If not the heap where else would one obtain this memory? It can't be static data due to thread safety, and the API returns a pointer from somewhere not provided by the caller. I can't believe you're arguing this point. Change it however you like as long as the spec is met.

So, your heroic effort of fixing it is somewhat misplaced, because the whole socket subsystem is not thread safe. That's because its initial goal was simplicity and small resource usage, it was literally a proof of concept that we can use standards-based API on top of existing adhoc Zephyr API without significant overhead imposed on applications

Astonishing. Only in your world is thread safety optional when developing OS features. This is a serious bug and a deviation from the spec, not an enhancement to be made later (or lets face it, never at all, given that these socket APIs have been in the kernel for years). Did you know that people are using this "proof on concept" in production?

What's sad about all this is implementing thread safety is not hard. It does not impose undue overhead to instantiate and use locks in the proper places. It just requires careful thought on what the defined scope of the locks are and where to place the critical sections.

you block other incremental improvements regularly
refuse to answer further questions or process suggestions.
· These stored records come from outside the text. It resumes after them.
/-- One tier lowered (R354): levels to min(G, floor(w × μ)) with the largest μ that clears `need`, to 0 where
none does. Answers the deficit left. -/
def recallTier (c : Core) (k : Column) (tier need : Nat) : Core × Nat :=
  let as := acctsOf c fun a => acctTier c a == tier && decide (0 < ((c.vlt.acct a).col k).level)
  let lvl := fun a => ((c.vlt.acct a).col k).level
  let cut := fun mu => sumBy (fun a => lvl a - scaled (acctWeight c a) mu) as
  let total := sumBy lvl as
  if need = 0 then (c, 0)
  else
    let mu := if total ≤ need then 0 else searchUp (fun m => decide (need ≤ cut m)) 32 0
    let c' := as.foldl (fun c a =>
      let n := scaled (acctWeight c a) mu
      if n < lvl a then recallTo c a k n else c) c
    (c', need - (if total ≤ need then total else cut mu))

/-- The tiers in order (R354). -/
def recallTiers (c : Core) (k : Column) : List Nat → Nat → Core
  | [], _ => c
  | t :: ts, need => let r := recallTier c k t need; recallTiers r.1 k ts r.2

/-- The deficit of a column carried or recalled (R353). -/
def recallStep (c : Core) (k : Column) : Core :=
  let t := c.vlt.tot k
  let d := deficit c.vlt k
  let set := fun (c : Core) (f : ColTot → ColTot) => { c with vlt := c.vlt.setTot k (f (c.vlt.tot k)) }
  if d = 0 then set c fun t => { t with carryOut := false, carrySince := none, recallNow := false }
  else if decide (d ≤ Nat.max 4 (t.pool * 2 / 100)) && !t.carryOut && !t.recallNow then
    set c fun t => { t with carrySince := some (t.carrySince.getD c.vlt.auditNo.toNat) }
  else
    recallTiers (set c fun t => { t with carryOut := false, carrySince := none, recallNow := false }) k
      [0, 1, 2, 3] d

/-- A margin that turns negative sends a broadcast RECALL on every present port (R356). -/
def marginStep (c : Core) (before : Int) : Core :=
  if decide (c.vlt.margin < 0) && decide (0 ≤ before) then
    ((List.range 4).filter (portPresent c)).foldl recallPort c
  else c

/-! ### Allocation (R350, R351) -/

/-- Demand of an account (R350). -/
def demand (x : ColRec) : Nat :=
  match x.req with | some r => Nat.max x.granted r.tokens | none => x.granted

/-- Accounts that hold a level or have a pending request. -/
def claimants (c : Core) (k : Column) : List Nat :=
  acctsOf c fun a => let x := (c.vlt.acct a).col k; decide (0 < x.granted) || x.req.isSome

/-- An entry put into a list that rises by a key. -/
def insertBy (key : Nat → Nat) (a : Nat) : List Nat → List Nat
  | [] => [a]
  | b :: r => if key b ≤ key a then b :: insertBy key a r else a :: b :: r

/-- Pending requests of a column, oldest first (R351). -/
def pendingReqs (c : Core) (k : Column) : List Nat :=
  let as := acctsOf c fun a => ((c.vlt.acct a).col k).req.isSome
  let no := fun (a : Nat) => match ((c.vlt.acct a).col k).req with | some r => r.no | none => 0
  as.foldl (fun l a => insertBy no a l) []

/-- The largest λ whose fair levels fit the pool (R350). -/
def fairLambda (c : Core) (k : Column) (pool : Nat) : Nat :=
  let as := claimants c k
  searchUp (fun l => decide (sumBy (fun a =>
    Nat.min (demand ((c.vlt.acct a).col k)) (scaled (acctWeight c a) l)) as ≤ pool)) 32 0

/-- One token more to each account below its demand, in order, while any is left (R350). -/
def handOut (dem : Nat → Nat) : Nat → List Nat → List (Nat × Nat) → List (Nat × Nat)
  | _, [], f => f
  | 0, _, f => f
  | n + 1, a :: as, f =>
    if kget 0 a f < dem a then handOut dem n as (kupd 0 a (· + 1) f) else handOut dem (n + 1) as f

/-- Fair levels of a column by account (R350), with its λ. -/
def fairLevels (c : Core) (k : Column) : Nat × List (Nat × Nat) :=
  let pool := if k == .supply && c.vlt.throt then c.vlt.pT else (c.vlt.tot k).pool
  let as := claimants c k
  let lam := fairLambda c k pool
  let dem := fun a => demand ((c.vlt.acct a).col k)
  let f := as.map fun a => (a, Nat.min (dem a) (scaled (acctWeight c a) lam))
  let first := pendingReqs c k
  let left := pool - sumBy Prod.snd f
  (lam, handOut dem left (first ++ as.filter fun a => !first.contains a) f)

/-- Raising grants to an account in a column are refused now (R337, R356, R361, Tables 12-7 and 13-3). -/
def raiseRefused (c : Core) (a : Nat) (k : Column) : Bool :=
  decide (0 < c.vlt.noRaise) || c.vlt.dead || (acctPartner c a).barred || (acctPartner c a).absent
    || (c.plbPort (acctPort a)).uncommanded || (c.plbPort (acctPort a)).st == .isolated
    || (match k with | .supply => decide (c.vlt.margin < 0) | .ret => c.chg.refuseReturn || twinCharger c 1)

/-- One pending request served (R351): `capped` where an increase has waited more than 100 ms. -/
def serve (c : Core) (k : Column) (fair : List (Nat × Nat)) (capped : Bool) (a : Nat) : Core :=
  let x := (c.vlt.acct a).col k
  match x.req with
  | none => c
  | some r =>
    let g := x.granted
    if r.tokens ≤ g then
      book (grantLevel c a k r.tokens r.seq) a k fun x => { x with req := none }
    else
      let f := kget 0 a fair
      let top := if k == .supply && c.vlt.throt then Nat.min r.tokens (Nat.min f (throttled c a))
        else Nat.min r.tokens f
      let base := if capped then Nat.min g f else g
      let free := (c.vlt.tot k).f.toNat
      let add := if raiseRefused c a k then 0 else Nat.min (top - base) free
      let n := base + add
      let c := if n != g || !r.answered then grantLevel c a k n r.seq else c
      book c a k fun x => { x with
        req := if n = r.tokens then none else x.req.map fun r => { r with answered := true } }

/-- The pending requests of a column served, and one audit more on those that still wait (R351, R352). -/
def serveColumn (c : Core) (k : Column) : Core :=
  let fl := fairLevels c k
  let c := { c with vlt := c.vlt.setTot k { c.vlt.tot k with lam := fl.1 } }
  let ps := pendingReqs c k
  let capped := ps.any fun a =>
    let x := (c.vlt.acct a).col k
    match x.req with | some r => decide (x.granted < r.tokens) && decide (100 < r.age) | none => false
  let c := ps.foldl (fun c a => serve c k fl.2 capped a) c
  bookAll c (pendingReqs c k) k fun x => { x with req := x.req.map fun r => { r with age := r.age + 1 } }

/-! ### Bursts (R357–R360) -/

/-- E_full, J: 0.1 Ah × cells × V_NOM (R358). -/
def eFull (c : Core) : Nat :=
  c.maq.pack.cap * 360 * c.maq.pack.n * (if c.maq.pack.chem = 1 then 3600 else 3200) / 1000

/-- E_avail, J (R358). -/
def eAvailNow (c : Core) : Nat :=
  eFull c * (c.cel.soc - 100 * c.maq.valt.reserve) * (packEntry c).derate / 1000000

/-- H, µW (R358). -/
def burstHead (c : Core) : Nat :=
  let i := c.meas.isp + (if c.attached then c.twn.isp else 0)
  let rate := sumBy (fun r => match r.2.burst with
    | some b => b.e * 1000000000 / Nat.max 1 b.d | none => 0) c.vlt.recs
  dischargeCeil c * c.meas.vpack - (-i).toNat * c.meas.vpack - rate

/-- Condition 1 of R358: no burst may be admitted where it fails. -/
def burstAllowed (c : Core) : Bool :=
  socUsable c && decide (0 ≤ c.vlt.margin) && !c.vlt.noBurst && !c.vlt.dead && c.vlt.noRaise == 0

/-- The largest burst an account may ask for, J (R358). -/
def burstCeil (c : Core) (a : Nat) : Nat := Nat.min (c.acctCfg a).burst c.maq.valt.burstMax

/-- E_max for a duration (R358). -/
def eMax (c : Core) (a d : Nat) : Nat :=
  if !burstAllowed c || (acctPartner c a).barred then 0
  else
    Nat.min (burstCeil c a)
      (Nat.min ((c.vlt.eAvail - c.vlt.eCommit) * 4 / 5) (burstHead c * d / 1000000000))

/-- A burst is admissible (R358). -/
def burstFits (c : Core) (a e d : Nat) : Bool :=
  burstAllowed c && !(acctPartner c a).barred && decide (e ≤ burstCeil c a)
    && decide (5 * e ≤ 4 * (c.vlt.eAvail - c.vlt.eCommit)) && decide (e * 1000000000 ≤ burstHead c * d)

/-- One burst request judged (R357, R359): held during a running burst or its pause, deferred where it is
older than 2 s, admitted with a burst GRANT or denied. -/
def judgeBurst (c : Core) (a : Nat) : Core :=
  let r := c.vlt.acct a
  match r.burstReq with
  | none => c
  | some q =>
    if r.burst.isSome || r.pause then
      updAcct c a fun r => { r with burstReq := some { q with age := q.age + 1 } }
    else
      let c := updAcct c a fun r => { r with burstReq := none }
      let d := Nat.max 10 q.d
      if 2000 < q.age then sendDefer c a q.seq 1
      else if burstFits c a q.e d then
        let c := setBurst c a (some { e := q.e, d := d })
        queueMsg c (acctPort a) (grantMsg a .supply r.sup.level d q.e q.seq true)
      else sendDenied c a q.seq (eMax c a d)

/-- The burst judgement of an audit (R357, R370). -/
def burstStep (c : Core) : Core :=
  let now := c.life.tick.toNat
  let c := { c with vlt := { c.vlt with eAvail := eAvailNow c, eCommit := committedAt c.vlt now, commitAt := now } }
  (acctsOf c fun a => (c.vlt.acct a).burstReq.isSome).foldl judgeBurst c

/-! ### Export backing (R366) -/

/-- Tokens a port's contract needs, where no change of it is in progress (R386). -/
def contractNeed (g : PdG) : Option Nat :=
  if g.trans.isSome || g.reqWait.isSome || g.waitBack then none
  else g.eff.map fun k => tokensFor (k.v50 * 50) (k.i10 * 10)

/-- The surplus of a lowered contract released (R386). -/
def releaseSurplus (c : Core) (p : PdId) : Core :=
  match contractNeed (c.port p) with
  | some n =>
    if (c.port p).att == .source && decide (n < (c.vlt.acct (pdAcct p)).sup.level) then
      updPd (book c (pdAcct p) .supply fun x => { x with level := n }) p fun g => { g with backing := n, asked := n }
    else c
  | none => c

/-- One asked backing answered (R366): its power moves from F to G where F covers it. -/
def backOne (c : Core) (a n : Nat) : Core :=
  let l := (c.vlt.acct a).sup.level
  let ok := c.vlt.noRaise == 0 && !c.vlt.dead && decide (((n - l : Nat) : Int) ≤ max 0 c.vlt.sup.f)
  let c := if ok then book c a .supply fun x => { x with level := Nat.max x.level n } else c
  if a = 4064 then pdBacked c .a ok
  else if a = 4065 then pdBacked c .b ok
  else if ok then
    exportBegin c { port := .main, step := .outOff, volt := merged c 22, limit := c.maq.path.iExp * 10 }
  else c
This is just you. I came to the conclusion some time ago that it simply not worth my time to deal with you unless you are about to commit something misinformed and/or crazy to the kernel. Pretty much all code you submit to this project has not taken into consideration thread safety, security, whether it actually implements the spec it purports to implement. You are amazingly ill-informed on topics that an OS developer should know, and weigh in forcefully all the time when you don't have idea of what you're talking about. Whine about it all you want, I seriously don't care.